- Directed by: Richard Eyre
- Screenplay by: Rose Tremain
- Based on: The Housekeeper by Rose Tremain
- Produced by: Julia Taylor-Stanley; Kevin Loader; Herbert L. Kloiber;
- Starring: Caitríona Balfe; Emma Laird; Anthony Hopkins; Helena Bonham Carter;
- Cinematography: Andrew Dunn
- Production companies: Artemis Films; Embankment Films; Night Train Media;
- Countries: United Kingdom; Germany;
- Language: English

= The Housekeeper =

Upcoming film by Richard Eyre

The Housekeeper is an upcoming romantic drama film directed by Richard Eyre, based on the novel of the same name by Rose Tremain.
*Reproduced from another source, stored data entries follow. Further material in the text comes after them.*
-- ==== Sys2Proof/Laws/Operands.lean ====
section
/-! SUPPORT. What each operand form can give: sizes, the parser against the claims' own words for a colour input. -/

namespace Sys2Proof.Machine

/-! ## Sizes -/

@[simp] theorem length_encChannel (b : Byte) : (encChannel b).length = 3 := rfl

@[simp] theorem length_wireBytes (o : WireOrder) (c : Color) : (wireBytes o c).length = 3 := rfl

theorem length_flatMap_encChannel (channels : List Byte) :
    (channels.flatMap encChannel).length = 3 * channels.length := by
  induction channels with
  | nil => rfl
  | cons b bs ih => simp only [List.flatMap_cons, List.length_append, length_encChannel, List.length_cons, ih]; omega

@[simp] theorem length_pixelGroup (o : WireOrder) (c : Color) : (pixelGroup o c).length = 9 := by
  simp [pixelGroup]

theorem length_flatMap_pixelGroup (o : WireOrder) (cs : List Color) :
    (cs.flatMap (pixelGroup o)).length = 9 * cs.length := by
  induction cs with
  | nil => rfl
  | cons c cs ih => simp only [List.flatMap_cons, List.length_append, length_pixelGroup, List.length_cons, ih]; omega

/-! ## Bits -/

/-- The symbol sequence written out. -/
theorem symbolSequence_eq (b : Byte) : symbolSequence b =
    [false, b.getLsbD 0, true, false, b.getLsbD 1, true, false, b.getLsbD 2, true, false, b.getLsbD 3, true,
     false, b.getLsbD 4, true, false, b.getLsbD 5, true, false, b.getLsbD 6, true, false, b.getLsbD 7, true] := rfl

/-- A packed byte is the sum of its bits' places. -/
theorem toNat_packByte (x0 x1 x2 x3 x4 x5 x6 x7 : Bool) (rest : List Bool) :
    (packByte (x0 :: x1 :: x2 :: x3 :: x4 :: x5 :: x6 :: x7 :: rest)).toNat =
      x0.toNat + 2 * x1.toNat + 4 * x2.toNat + 8 * x3.toNat + 16 * x4.toNat + 32 * x5.toNat + 64 * x6.toNat +
        128 * x7.toNat := by
  have h0 := x0.toNat_le
  have h1 := x1.toNat_le
  have h2 := x2.toNat_le
  have h3 := x3.toNat_le
  have h4 := x4.toNat_le
  have h5 := x5.toNat_le
  have h6 := x6.toNat_le
  have h7 := x7.toNat_le
  simp only [packByte, bitsValue, List.take, BitVec.toNat_ofNat]
  omega

/-- A bit of three bytes read as one little-endian word. -/
theorem getLsbD_word24 (b2 b1 b0 : Byte) (i : Nat) : (b2 ++ b1 ++ b0).getLsbD i =
    if i < 8 then b0.getLsbD i else if i < 16 then b1.getLsbD (i - 8) else b2.getLsbD (i - 16) := by
  rw [BitVec.getLsbD_append, BitVec.getLsbD_append]
  split
  · rfl
  · split <;> split <;> first | rfl | omega

/-! ## Pixel data -/

theorem isPixelData_nil : IsPixelData [] := ⟨[], rfl, rfl⟩

/-- The concatenated pixel groups of any colours are pixel data. -/
theorem isPixelData_flatMap_pixelGroup (o : WireOrder) (cs : List Color) :
    IsPixelData (cs.flatMap (pixelGroup o)) := by
  refine ⟨cs.flatMap (wireBytes o), ?_, ?_⟩
  · induction cs with
    | nil => rfl
    | cons c cs ih => simp only [List.flatMap_cons, List.length_append, length_wireBytes]; omega
  · rw [List.flatMap_assoc]; rfl

/-- The pixel group of the dark colour under every wire order. -/
theorem pixelGroup_black (o : WireOrder) : pixelGroup o black = encChannel 0 ++ encChannel 0 ++ encChannel 0 := by
  cases o <;> rfl

/-- Dark colours are the encoding of 0 three times each, under every wire order. -/
theorem flatMap_pixelGroup_black (o : WireOrder) (n : Nat) :
    (List.replicate n black).flatMap (pixelGroup o) = (List.replicate (3 * n) (encChannel 0)).flatten := by
  induction n with
  | zero => rfl
  | succ n ih =>
    rw [List.replicate_succ, List.flatMap_cons, ih, pixelGroup_black, show 3 * (n + 1) = 3 * n + 1 + 1 + 1 by omega]
    simp [List.replicate_succ]

/-! ## Capacity -/

theorem overflows_eq_false_iff (c : BlockConfig) (n : Nat) : overflows c.fbCapacity n = false ↔ CountFits c n := by
  unfold overflows CountFits
  cases c.fbCapacity with
  | none => simp
  | some k => simp

theorem overflows_eq_true_iff (capacity : Option Nat) (n : Nat) :
    overflows capacity n = true ↔ ∃ k, capacity = some k ∧ k < 9 * n := by
  cases capacity with
  | none => simp [overflows]
  | some k => simp [overflows]

/-! ## Hex strings -/

/-- The parser's digit values are the claims' hex digits. -/
theorem hexValue_eq_some_iff (c v : Byte) : hexValue c = some v ↔ HexDigit c v.toNat := by
  have hc := c.isLt
  have hv := v.isLt
  have h30 : BitVec.toNat (0x30 : Byte) = 0x30 := rfl
  have h39 : BitVec.toNat (0x39 : Byte) = 0x39 := rfl
  have h41 : BitVec.toNat (0x41 : Byte) = 0x41 := rfl
  have h46 : BitVec.toNat (0x46 : Byte) = 0x46 := rfl
  have h61 : BitVec.toNat (0x61 : Byte) = 0x61 := rfl
  have h66 : BitVec.toNat (0x66 : Byte) = 0x66 := rfl
  have h37 : BitVec.toNat (0x37 : Byte) = 0x37 := rfl
  have h57 : BitVec.toNat (0x57 : Byte) = 0x57 := rfl
  simp only [hexValue, HexDigit, BitVec.le_def, h30, h39, h41, h46, h61, h66]
  split
  · simp only [Option.some.injEq, ← BitVec.toNat_inj, BitVec.toNat_sub, h30]; omega
  · split
    · simp only [Option.some.injEq, ← BitVec.toNat_inj, BitVec.toNat_sub, h37]; omega
    · split
      · simp only [Option.some.injEq, ← BitVec.toNat_inj, BitVec.toNat_sub, h57]; omega
      · simp only [reduceCtorEq, false_iff]; omega

/-- A hex digit's value is below 16. -/
theorem HexDigit.lt {c : Byte} {v : Nat} (h : HexDigit c v) : v < 16 := by
  unfold HexDigit at h; omega

theorem hexValue_of_hexDigit {c : Byte} {v : Nat} (h : HexDigit c v) : hexValue c = some (BitVec.ofNat 8 v) := by
  rw [hexValue_eq_some_iff]
  have := h.lt
  rwa [BitVec.toNat_ofNat, Nat.mod_eq_of_lt (by omega)]

theorem hexPair_eq_some_iff (first second v : Byte) : hexPair first second = some v ↔ PairValue first second v := by
  unfold hexPair PairValue
  constructor
  · intro h
    split at h
    · rename_i a b ha hb
      refine ⟨a.toNat, b.toNat, (hexValue_eq_some_iff _ _).1 ha, (hexValue_eq_some_iff _ _).1 hb, ?_⟩
      rw [← Option.some.inj h]
      apply BitVec.eq_of_toNat_eq
      simp
    · cases h
  · rintro ⟨a, b, ha, hb, rfl⟩
    rw [hexValue_of_hexDigit ha, hexValue_of_hexDigit hb]
    simp only [Option.some.injEq]
    apply BitVec.eq_of_toNat_eq
    simp

theorem parseColor_eq_some_iff (chars : List Byte) (c : Color) : parseColor chars = some c ↔ HexColor chars c := by
  unfold HexColor
  constructor
  · intro h
    unfold parseColor at h
    split at h
    · rename_i c0 c1 c2 c3 c4 c5
      split at h
      · rename_i r g b hr hg hb
        cases h
        exact ⟨c0, c1, c2, c3, c4, c5, rfl, (hexPair_eq_some_iff _ _ _).1 hr, (hexPair_eq_some_iff _ _ _).1 hg,
          (hexPair_eq_some_iff _ _ _).1 hb⟩
      · cases h
    · cases h
  · rintro ⟨c0, c1, c2, c3, c4, c5, rfl, hr, hg, hb⟩
    simp only [parseColor, (hexPair_eq_some_iff _ _ _).2 hr, (hexPair_eq_some_iff _ _ _).2 hg,
      (hexPair_eq_some_iff _ _ _).2 hb]

/-- A byte that is no hex digit has no value. -/
theorem hexValue_eq_none_iff (c : Byte) : hexValue c = none ↔ ∀ v, ¬ HexDigit c v := by
  rw [Option.eq_none_iff_forall_ne_some]
  constructor
  · intro h v hv
    exact h _ (hexValue_of_hexDigit hv)
  · intro h v hv
    exact h _ ((hexValue_eq_some_iff _ _).1 hv)

theorem hexPair_eq_none_iff (a b : Byte) : hexPair a b = none ↔ hexValue a = none ∨ hexValue b = none := by
  unfold hexPair
  cases hexValue a <;> cases hexValue b <;> simp

/-- The parser refuses exactly the malformed strings. -/
theorem parseColor_eq_none_iff (chars : List Byte) : parseColor chars = none ↔ MalformedHex chars := by
  unfold MalformedHex
  by_cases hl : chars.length = 6
  · obtain ⟨c0, c1, c2, c3, c4, c5, rfl⟩ : ∃ c0 c1 c2 c3 c4 c5, chars = [c0, c1, c2, c3, c4, c5] := by
      match chars, hl with
      | [c0, c1, c2, c3, c4, c5], _ => exact ⟨c0, c1, c2, c3, c4, c5, rfl⟩
    simp only [hl, ne_eq, not_true_eq_false, false_or, ← hexValue_eq_none_iff]
    have key : parseColor [c0, c1, c2, c3, c4, c5] = none ↔
        hexPair c0 c1 = none ∨ hexPair c2 c3 = none ∨ hexPair c4 c5 = none := by
      simp only [parseColor]
      cases hexPair c0 c1 <;> cases hexPair c2 c3 <;> cases hexPair c4 c5 <;> simp
    rw [key]
    simp only [hexPair_eq_none_iff, List.mem_cons, List.not_mem_nil, or_false, exists_eq_or_imp, exists_eq_left]
    tauto
  · simp only [ne_eq, hl, not_false_eq_true, true_or, iff_true]
    unfold parseColor
    split
    · simp at hl
    · rfl

/-! ## Items -/

theorem normalize_eq_some_iff (item : Item) (c : Color) : normalize item = some c ↔ ItemColor item c := by
  cases item with
  | triple c' => simp only [normalize, ItemColor, Option.some.injEq]; exact eq_comm
  | hex chars => exact parseColor_eq_some_iff chars c

/-- Phase 1 of SET_PIXELS succeeds with exactly the items' colours, in list order. -/
theorem normalizeAll_eq_some_iff (items : List Item) (cs : List Color) :
    normalizeAll items = some cs ↔ List.Forall₂ ItemColor items cs := by
  induction items generalizing cs with
  | nil => simp only [normalizeAll, Option.some.injEq, List.forall₂_nil_left_iff]; exact eq_comm
  | cons item items ih =>
    rw [List.forall₂_cons_left_iff]
    constructor
    · intro h
      unfold normalizeAll at h
      split at h
      · rename_i c cs' hc hcs
        cases h
        exact ⟨c, cs', (normalize_eq_some_iff _ _).1 hc, (ih _).1 hcs, rfl⟩
      · cases h
    · rintro ⟨c, cs', hc, hcs, rfl⟩
      simp only [normalizeAll, (normalize_eq_some_iff _ _).2 hc, (ih _).2 hcs]

/-- Phase 1 of SET_PIXELS fails exactly where an item is a malformed hex string. -/
theorem normalizeAll_eq_none_iff (items : List Item) :
    normalizeAll items = none ↔ ∃ chars, Item.hex chars ∈ items ∧ MalformedHex chars := by
  induction items with
  | nil => simp [normalizeAll]
  | cons item items ih =>
    have key : normalizeAll (item :: items) = none ↔ normalize item = none ∨ normalizeAll items = none := by
      simp only [normalizeAll]
      cases normalize item <;> cases normalizeAll items <;> simp
    rw [key, ih]
    cases item with
    | triple c => simp [normalize]
    | hex chars =>
      simp only [normalize, parseColor_eq_none_iff, List.mem_cons, Item.hex.injEq]
      constructor
      · rintro (h | ⟨cs, hm, h⟩)
        · exact ⟨chars, .inl rfl, h⟩
        · exact ⟨cs, .inr hm, h⟩
      · rintro ⟨cs, rfl | hm, h⟩
        · exact .inl h
        · exact .inr ⟨cs, hm, h⟩

theorem normalizeAll_triples (cs : List Color) : normalizeAll (cs.map Item.triple) = some cs := by
  induction cs with
  | nil => rfl
  | cons c cs ih => simp [normalizeAll, normalize, ih]

end Sys2Proof.Machine
end

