-- ==== Sys2Proof/Tests/Slice0.lean ====
section
/-! SUPPORT. Tests: ill-formed terms, frames and results taken from 95_test_vectors.md, and for every statement with
hypotheses a witness that meets them. -/

namespace Sys2Proof.Tests

open Sys2Proof.Machine

/-- A block with one LED, GRB, no bound. -/
def block (post : PostFailBuffer) (answers : List SinkAnswer) : State :=
  { State.ofConfig ⟨1, .grb, none, post⟩ with sinkAnswers := answers }

/-- A block whose buffer holds bytes of an earlier failed transfer (95 §2.4 SP6). -/
def stale (post : PostFailBuffer) (answers : List SinkAnswer) : State :=
  { block post answers with fb := [52, 73, 146, 38, 73, 146, 54, 73, 146] }

/-- A block with a frame waiting. -/
def waiting (f : Frame) : State := { block .drained [.ok] with inbox := [f] }

/-- The outcome's last response and the last event, none where the step stopped. -/
def lastResponse (o : Host.Outcome State Fault Refusal) : Option Frame :=
  match o with
  | .next t => t.responses.getLast?
  | _ => none

def lastEvent (o : Host.Outcome State Fault Refusal) : Option TransferEvent :=
  match o with
  | .next t => t.hist.getLast?
  | _ => none

def bufferOf (o : Host.Outcome State Fault Refusal) : Option (List Byte) :=
  match o with
  | .next t => some t.fb
  | _ => none

/-! ## WellFormed -/

theorem test_ill_formed_parse_hex : (Instr.parseHex (List.replicate 256 0x30)).wellFormed = false := by
  simp only [Instr.wellFormed, List.length_replicate]
  decide

theorem test_ill_formed_item : (Instr.setPixels [.hex (List.replicate 256 0x30)]).wellFormed = false := by
  simp only [Instr.wellFormed, Item.wellFormed, List.all_cons, List.length_replicate]
  decide

theorem test_ill_formed_count (items : List Item) (h : items.length = 4294967296) :
    (Instr.setPixels items).wellFormed = false := by
  simp only [Instr.wellFormed, h, Bool.and_eq_false_iff]
  exact .inl (by decide)

theorem test_well_formed_bounds : (Instr.parseHex (List.replicate 255 0x30)).wellFormed = true := by
  simp only [Instr.wellFormed, List.length_replicate]
  decide

/-! ## Decode: frames of 95_test_vectors.md -/

theorem test_decode_encode_channel : decode [0x01, 0xA5] = .ok (.encodeChannel 0xA5) := by decide

theorem test_decode_to_wire_order : decode [0x02, 0x11, 0x22, 0x33] = .ok (.toWireOrder ⟨0x11, 0x22, 0x33⟩) := by
  decide

theorem test_decode_parse_hex : decode [0x03, 0x01, 0x33] = .ok (.parseHex [0x33]) := by decide

theorem test_decode_set_pixels : decode [0x10, 1, 0, 0, 0, 0x01, 6, 0x30, 0x30, 0x33, 0x33, 0x30, 0x30] =
    .ok (.setPixels [.hex [0x30, 0x30, 0x33, 0x33, 0x30, 0x30]]) := by decide

theorem test_decode_set_pixels_empty : decode [0x10, 0, 0, 0, 0] = .ok (.setPixels []) := by decide

theorem test_decode_flush : decode [0x11] = .ok .flush := by decide

theorem test_decode_clear_all : decode [0x12] = .ok .clearAll := by decide

/-- 95 §2.7, X1 to X16 in order, with the case of R108 each falls under. -/
theorem test_decode_illegal :
    decode [] = .error .emptyFrame ∧ decode [0x00] = .error (.unknownOpcode 0x00) ∧
    decode [0x04] = .error (.unknownOpcode 0x04) ∧ decode [0x13] = .error (.unknownOpcode 0x13) ∧
    decode [0xFF] = .error (.unknownOpcode 0xFF) ∧ decode [0x01] = .error (.wrongLength 0x01) ∧
    decode [0x01, 0x00, 0x00] = .error (.wrongLength 0x01) ∧
    decode [0x02, 0x01, 0x02] = .error (.wrongLength 0x02) ∧ decode [0x03] = .error (.wrongLength 0x03) ∧
    decode [0x03, 0x06, 0x33] = .error (.wrongLength 0x03) ∧
    decode [0x10, 0x01, 0x00, 0x00] = .error (.wrongLength 0x10) ∧
    decode [0x10, 0x01, 0x00, 0x00, 0x00] = .error (.wrongLength 0x10) ∧
    decode [0x10, 0x01, 0x00, 0x00, 0x00, 0x02, 0x01, 0x02, 0x03] = .error (.badItemTag 0x02) ∧
    decode [0x10, 0x00, 0x00, 0x00, 0x00, 0x00] = .error (.wrongLength 0x10) ∧
    decode [0x11, 0x00] = .error (.wrongLength 0x11) ∧ decode [0x12, 0x00] = .error (.wrongLength 0x12) := by
  decide

theorem test_table_words :
    decodeTableWord 16 0x3301 = some (.encodeChannel 0x33) ∧ decodeTableWord 8 0x01 = some (.encodeChannel 0) ∧
    decodeTableWord 32 0x30201002 = some (.toWireOrder ⟨0x10, 0x20, 0x30⟩) ∧
    decodeTableWord 8 0x03 = some (.parseHex []) ∧ decodeTableWord 8 0x10 = some (.setPixels []) ∧
    decodeTableWord 8 0x11 = some .flush ∧ decodeTableWord 8 0x12 = some .clearAll ∧
    decodeTableWord 8 0x13 = none := by decide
It stars Caitríona Balfe, Emma Laird, Anthony Hopkins, and Helena Bonham Carter.

==Cast==
- Caitríona Balfe as Danni, a housekeeper
- Emma Laird as Daphne du Maurier
- Anthony Hopkins as Lord DeWithers
- Helena Bonham Carter as Adelaide

==Production==
===Development===
The film was announced on 28 October 2024. It was presented at the American Film Market the following month.

===Casting===
Uma Thurman, Phoebe Dynevor, and Anthony Hopkins were announced as cast members on 28 October 2024. In January 2026, Thurman and Dynevor were replaced with Caitríona Balfe and Emma Laird, with Helena Bonham Carter also joining the cast.

===Filming===
Principal photography began on 10 February 2026, in Cornwall, with Andrew Dunn serving as cinematographer. Filming also took place at Knebworth House in Hertfordshire and Warner Bros. Studios Leavesden, and was completed by early May.

==Release==
Embankment Films owns the global sales rights to the film.